Start of EXERCISE DATA

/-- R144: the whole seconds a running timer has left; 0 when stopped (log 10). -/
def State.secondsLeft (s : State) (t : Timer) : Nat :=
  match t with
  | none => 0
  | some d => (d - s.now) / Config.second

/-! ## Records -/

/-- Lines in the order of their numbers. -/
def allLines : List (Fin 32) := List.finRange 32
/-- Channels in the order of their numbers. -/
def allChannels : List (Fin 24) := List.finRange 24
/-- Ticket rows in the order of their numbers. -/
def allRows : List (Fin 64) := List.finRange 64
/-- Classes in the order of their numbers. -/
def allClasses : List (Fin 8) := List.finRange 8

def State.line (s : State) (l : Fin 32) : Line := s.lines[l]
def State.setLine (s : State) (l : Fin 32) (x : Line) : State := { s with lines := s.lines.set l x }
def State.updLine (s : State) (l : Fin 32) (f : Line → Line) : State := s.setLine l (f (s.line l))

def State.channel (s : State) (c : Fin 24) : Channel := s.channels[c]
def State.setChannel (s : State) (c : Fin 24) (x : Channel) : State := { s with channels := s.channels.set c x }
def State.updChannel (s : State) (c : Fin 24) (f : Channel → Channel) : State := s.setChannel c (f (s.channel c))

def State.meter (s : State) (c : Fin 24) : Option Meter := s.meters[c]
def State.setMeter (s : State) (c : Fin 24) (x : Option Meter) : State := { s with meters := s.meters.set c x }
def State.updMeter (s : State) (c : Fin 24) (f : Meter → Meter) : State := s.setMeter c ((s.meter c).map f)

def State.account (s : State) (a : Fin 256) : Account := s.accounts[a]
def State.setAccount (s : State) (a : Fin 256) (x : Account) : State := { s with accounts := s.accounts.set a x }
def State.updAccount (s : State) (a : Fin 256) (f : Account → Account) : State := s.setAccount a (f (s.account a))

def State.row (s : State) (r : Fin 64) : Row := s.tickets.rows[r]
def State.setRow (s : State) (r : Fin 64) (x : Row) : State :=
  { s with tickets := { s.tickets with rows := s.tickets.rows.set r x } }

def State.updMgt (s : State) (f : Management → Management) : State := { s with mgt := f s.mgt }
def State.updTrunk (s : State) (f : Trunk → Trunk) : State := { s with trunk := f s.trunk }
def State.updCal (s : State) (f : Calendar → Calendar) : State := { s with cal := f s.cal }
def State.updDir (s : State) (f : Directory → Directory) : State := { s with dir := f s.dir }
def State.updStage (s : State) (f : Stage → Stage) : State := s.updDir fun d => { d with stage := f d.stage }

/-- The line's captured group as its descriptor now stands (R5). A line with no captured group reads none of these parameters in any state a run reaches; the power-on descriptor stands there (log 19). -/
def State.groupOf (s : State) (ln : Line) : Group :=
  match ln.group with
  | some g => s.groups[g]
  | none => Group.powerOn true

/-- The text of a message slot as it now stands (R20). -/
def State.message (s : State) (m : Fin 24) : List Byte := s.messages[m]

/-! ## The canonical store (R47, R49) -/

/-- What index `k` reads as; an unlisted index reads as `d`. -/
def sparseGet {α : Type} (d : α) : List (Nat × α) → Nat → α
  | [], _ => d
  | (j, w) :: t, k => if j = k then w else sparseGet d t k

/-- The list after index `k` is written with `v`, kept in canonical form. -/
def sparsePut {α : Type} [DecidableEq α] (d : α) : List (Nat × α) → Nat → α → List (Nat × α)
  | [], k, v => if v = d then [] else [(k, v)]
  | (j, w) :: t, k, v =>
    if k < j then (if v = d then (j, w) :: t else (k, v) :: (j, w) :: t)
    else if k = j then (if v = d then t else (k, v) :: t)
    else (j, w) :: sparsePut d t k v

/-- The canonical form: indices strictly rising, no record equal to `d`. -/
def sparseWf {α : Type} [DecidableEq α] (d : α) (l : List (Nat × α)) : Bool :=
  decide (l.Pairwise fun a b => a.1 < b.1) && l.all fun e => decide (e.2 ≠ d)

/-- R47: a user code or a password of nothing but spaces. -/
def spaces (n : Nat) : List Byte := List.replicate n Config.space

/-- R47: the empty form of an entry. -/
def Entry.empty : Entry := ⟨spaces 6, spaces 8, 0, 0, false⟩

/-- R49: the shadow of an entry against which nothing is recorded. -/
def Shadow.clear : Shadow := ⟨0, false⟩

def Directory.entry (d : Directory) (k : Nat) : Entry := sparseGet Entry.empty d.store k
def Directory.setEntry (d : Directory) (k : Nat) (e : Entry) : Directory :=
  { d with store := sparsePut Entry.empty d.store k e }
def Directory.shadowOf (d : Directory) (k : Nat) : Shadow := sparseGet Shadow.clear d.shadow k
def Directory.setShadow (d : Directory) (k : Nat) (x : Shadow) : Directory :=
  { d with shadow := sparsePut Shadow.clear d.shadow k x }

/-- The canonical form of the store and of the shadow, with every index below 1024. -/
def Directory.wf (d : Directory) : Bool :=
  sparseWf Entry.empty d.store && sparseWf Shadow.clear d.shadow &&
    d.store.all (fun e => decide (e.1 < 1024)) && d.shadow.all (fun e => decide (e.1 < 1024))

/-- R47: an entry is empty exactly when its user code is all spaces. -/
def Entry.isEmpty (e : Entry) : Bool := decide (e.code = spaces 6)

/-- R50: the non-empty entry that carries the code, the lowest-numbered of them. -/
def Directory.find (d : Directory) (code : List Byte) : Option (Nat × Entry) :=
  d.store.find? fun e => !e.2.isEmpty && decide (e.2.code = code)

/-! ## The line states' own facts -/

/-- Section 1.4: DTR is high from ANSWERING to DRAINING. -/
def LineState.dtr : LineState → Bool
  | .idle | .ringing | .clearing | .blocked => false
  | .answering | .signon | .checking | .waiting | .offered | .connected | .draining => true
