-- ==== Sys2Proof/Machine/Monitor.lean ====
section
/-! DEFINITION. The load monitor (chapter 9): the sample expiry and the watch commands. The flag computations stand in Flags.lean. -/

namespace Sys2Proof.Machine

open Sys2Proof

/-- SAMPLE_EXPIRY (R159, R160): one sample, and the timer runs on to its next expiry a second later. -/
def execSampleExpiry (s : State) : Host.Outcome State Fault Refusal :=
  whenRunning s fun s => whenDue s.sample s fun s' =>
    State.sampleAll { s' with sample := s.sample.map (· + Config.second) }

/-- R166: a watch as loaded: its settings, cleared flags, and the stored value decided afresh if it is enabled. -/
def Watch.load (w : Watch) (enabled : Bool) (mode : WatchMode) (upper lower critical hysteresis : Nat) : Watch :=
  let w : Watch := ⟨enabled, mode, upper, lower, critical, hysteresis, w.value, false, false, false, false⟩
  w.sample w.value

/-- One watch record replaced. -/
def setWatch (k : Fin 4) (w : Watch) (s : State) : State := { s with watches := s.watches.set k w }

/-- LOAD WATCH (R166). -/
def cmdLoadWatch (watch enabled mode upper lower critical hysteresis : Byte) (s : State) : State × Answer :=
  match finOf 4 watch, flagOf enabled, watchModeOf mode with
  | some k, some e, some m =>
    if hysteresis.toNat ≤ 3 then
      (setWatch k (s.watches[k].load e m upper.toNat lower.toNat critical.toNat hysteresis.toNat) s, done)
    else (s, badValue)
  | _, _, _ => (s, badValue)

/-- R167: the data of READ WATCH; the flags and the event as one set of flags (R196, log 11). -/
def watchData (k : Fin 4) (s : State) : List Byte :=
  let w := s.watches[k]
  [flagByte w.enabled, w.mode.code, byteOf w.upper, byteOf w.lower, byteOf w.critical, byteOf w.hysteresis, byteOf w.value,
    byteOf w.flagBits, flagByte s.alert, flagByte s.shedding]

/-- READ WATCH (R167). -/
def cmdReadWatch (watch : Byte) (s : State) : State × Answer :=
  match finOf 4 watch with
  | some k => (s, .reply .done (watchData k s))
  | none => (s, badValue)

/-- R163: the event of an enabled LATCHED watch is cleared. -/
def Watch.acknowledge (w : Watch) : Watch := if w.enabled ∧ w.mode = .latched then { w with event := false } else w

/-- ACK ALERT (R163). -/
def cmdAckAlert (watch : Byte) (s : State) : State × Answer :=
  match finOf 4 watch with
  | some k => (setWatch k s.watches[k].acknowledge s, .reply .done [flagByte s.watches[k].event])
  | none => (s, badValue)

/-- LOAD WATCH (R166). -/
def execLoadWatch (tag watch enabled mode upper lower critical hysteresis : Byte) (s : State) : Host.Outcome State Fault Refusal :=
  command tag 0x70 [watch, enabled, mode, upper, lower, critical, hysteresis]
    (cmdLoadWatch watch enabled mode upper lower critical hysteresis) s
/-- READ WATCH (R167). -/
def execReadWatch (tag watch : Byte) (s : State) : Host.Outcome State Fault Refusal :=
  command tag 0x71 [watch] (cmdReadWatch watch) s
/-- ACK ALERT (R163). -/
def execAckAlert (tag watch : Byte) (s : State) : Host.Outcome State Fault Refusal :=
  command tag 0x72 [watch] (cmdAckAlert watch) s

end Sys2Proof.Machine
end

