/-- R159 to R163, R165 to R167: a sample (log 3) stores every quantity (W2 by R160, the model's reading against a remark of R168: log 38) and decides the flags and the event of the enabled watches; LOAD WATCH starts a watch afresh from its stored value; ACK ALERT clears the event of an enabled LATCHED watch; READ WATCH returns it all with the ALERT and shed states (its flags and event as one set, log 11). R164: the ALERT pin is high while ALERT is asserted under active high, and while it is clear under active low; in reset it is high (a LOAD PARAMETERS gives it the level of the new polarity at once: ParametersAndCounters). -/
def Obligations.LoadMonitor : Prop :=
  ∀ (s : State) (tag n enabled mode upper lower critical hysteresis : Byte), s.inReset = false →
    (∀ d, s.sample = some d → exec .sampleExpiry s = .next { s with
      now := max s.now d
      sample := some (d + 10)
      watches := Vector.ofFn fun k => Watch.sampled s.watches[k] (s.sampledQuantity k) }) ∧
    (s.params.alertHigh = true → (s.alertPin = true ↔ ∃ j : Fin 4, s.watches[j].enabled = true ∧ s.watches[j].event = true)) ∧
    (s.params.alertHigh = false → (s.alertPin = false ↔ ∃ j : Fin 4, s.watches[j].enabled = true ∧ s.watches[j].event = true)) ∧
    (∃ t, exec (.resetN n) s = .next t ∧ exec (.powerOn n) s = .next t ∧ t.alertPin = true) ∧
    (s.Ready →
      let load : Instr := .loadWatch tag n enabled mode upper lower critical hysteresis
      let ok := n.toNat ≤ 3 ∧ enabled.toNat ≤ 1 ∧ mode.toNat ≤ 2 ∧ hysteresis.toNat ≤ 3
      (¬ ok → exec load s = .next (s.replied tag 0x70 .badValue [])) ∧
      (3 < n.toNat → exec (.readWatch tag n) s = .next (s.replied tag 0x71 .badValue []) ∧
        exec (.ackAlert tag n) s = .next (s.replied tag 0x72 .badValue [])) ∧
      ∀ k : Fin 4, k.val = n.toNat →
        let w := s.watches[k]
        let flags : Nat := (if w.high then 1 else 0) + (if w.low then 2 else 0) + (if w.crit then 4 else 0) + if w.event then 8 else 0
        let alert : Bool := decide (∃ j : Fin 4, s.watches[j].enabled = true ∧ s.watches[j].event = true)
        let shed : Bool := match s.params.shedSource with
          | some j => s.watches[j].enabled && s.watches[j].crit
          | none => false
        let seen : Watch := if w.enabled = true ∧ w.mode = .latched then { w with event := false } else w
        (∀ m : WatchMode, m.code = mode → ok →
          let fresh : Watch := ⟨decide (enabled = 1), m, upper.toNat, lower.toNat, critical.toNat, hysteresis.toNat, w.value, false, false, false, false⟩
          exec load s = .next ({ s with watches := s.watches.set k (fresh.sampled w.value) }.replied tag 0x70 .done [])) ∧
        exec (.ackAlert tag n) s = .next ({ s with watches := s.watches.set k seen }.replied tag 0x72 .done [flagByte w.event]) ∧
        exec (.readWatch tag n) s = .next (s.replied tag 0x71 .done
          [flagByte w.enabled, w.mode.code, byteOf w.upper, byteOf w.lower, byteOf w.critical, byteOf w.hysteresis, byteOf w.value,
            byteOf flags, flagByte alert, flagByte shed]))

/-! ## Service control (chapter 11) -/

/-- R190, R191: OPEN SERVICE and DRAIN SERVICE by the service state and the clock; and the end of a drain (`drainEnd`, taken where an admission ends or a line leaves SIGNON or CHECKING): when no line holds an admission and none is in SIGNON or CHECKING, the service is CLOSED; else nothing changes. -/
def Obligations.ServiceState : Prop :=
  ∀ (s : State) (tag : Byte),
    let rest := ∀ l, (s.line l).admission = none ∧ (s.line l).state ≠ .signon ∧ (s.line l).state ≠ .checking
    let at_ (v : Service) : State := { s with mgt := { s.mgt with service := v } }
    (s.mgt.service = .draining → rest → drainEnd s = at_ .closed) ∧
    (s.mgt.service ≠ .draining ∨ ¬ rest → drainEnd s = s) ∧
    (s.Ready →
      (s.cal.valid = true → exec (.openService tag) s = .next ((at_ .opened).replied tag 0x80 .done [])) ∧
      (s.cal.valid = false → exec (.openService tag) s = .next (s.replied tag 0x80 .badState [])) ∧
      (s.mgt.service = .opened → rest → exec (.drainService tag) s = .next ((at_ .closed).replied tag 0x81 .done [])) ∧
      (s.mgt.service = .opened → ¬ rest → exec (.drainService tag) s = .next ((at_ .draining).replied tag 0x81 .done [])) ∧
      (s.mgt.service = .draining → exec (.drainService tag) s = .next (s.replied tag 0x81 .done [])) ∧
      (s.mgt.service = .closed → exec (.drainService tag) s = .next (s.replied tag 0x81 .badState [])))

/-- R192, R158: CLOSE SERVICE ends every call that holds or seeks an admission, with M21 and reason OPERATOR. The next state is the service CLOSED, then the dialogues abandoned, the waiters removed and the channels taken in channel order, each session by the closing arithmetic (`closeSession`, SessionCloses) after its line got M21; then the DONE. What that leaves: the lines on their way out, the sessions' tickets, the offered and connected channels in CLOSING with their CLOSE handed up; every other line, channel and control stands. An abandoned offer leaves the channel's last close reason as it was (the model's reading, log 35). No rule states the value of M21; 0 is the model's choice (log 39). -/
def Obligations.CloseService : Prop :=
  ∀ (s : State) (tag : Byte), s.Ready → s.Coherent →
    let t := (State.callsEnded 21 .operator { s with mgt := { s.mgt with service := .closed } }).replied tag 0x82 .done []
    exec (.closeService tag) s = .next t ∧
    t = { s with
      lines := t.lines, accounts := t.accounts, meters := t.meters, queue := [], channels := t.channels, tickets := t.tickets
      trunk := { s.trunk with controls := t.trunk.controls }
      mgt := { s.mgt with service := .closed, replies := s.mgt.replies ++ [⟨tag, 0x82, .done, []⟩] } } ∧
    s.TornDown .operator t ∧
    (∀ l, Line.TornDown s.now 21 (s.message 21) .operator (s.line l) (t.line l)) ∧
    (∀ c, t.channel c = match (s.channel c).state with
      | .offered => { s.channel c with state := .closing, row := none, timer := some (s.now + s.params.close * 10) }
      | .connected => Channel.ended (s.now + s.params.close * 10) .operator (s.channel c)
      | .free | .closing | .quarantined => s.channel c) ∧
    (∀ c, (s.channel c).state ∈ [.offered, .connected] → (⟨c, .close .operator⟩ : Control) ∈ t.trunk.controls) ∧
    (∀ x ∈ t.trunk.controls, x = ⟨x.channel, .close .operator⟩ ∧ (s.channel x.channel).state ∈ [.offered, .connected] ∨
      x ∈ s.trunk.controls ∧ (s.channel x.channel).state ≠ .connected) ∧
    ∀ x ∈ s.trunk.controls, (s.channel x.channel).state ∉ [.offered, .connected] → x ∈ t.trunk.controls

End of EXERCISE DATA

__TASK TO CARRY OUT__
Line count for the string "watchData": tally the lines of the records above that contain it and give only the result.

__RESULT__
2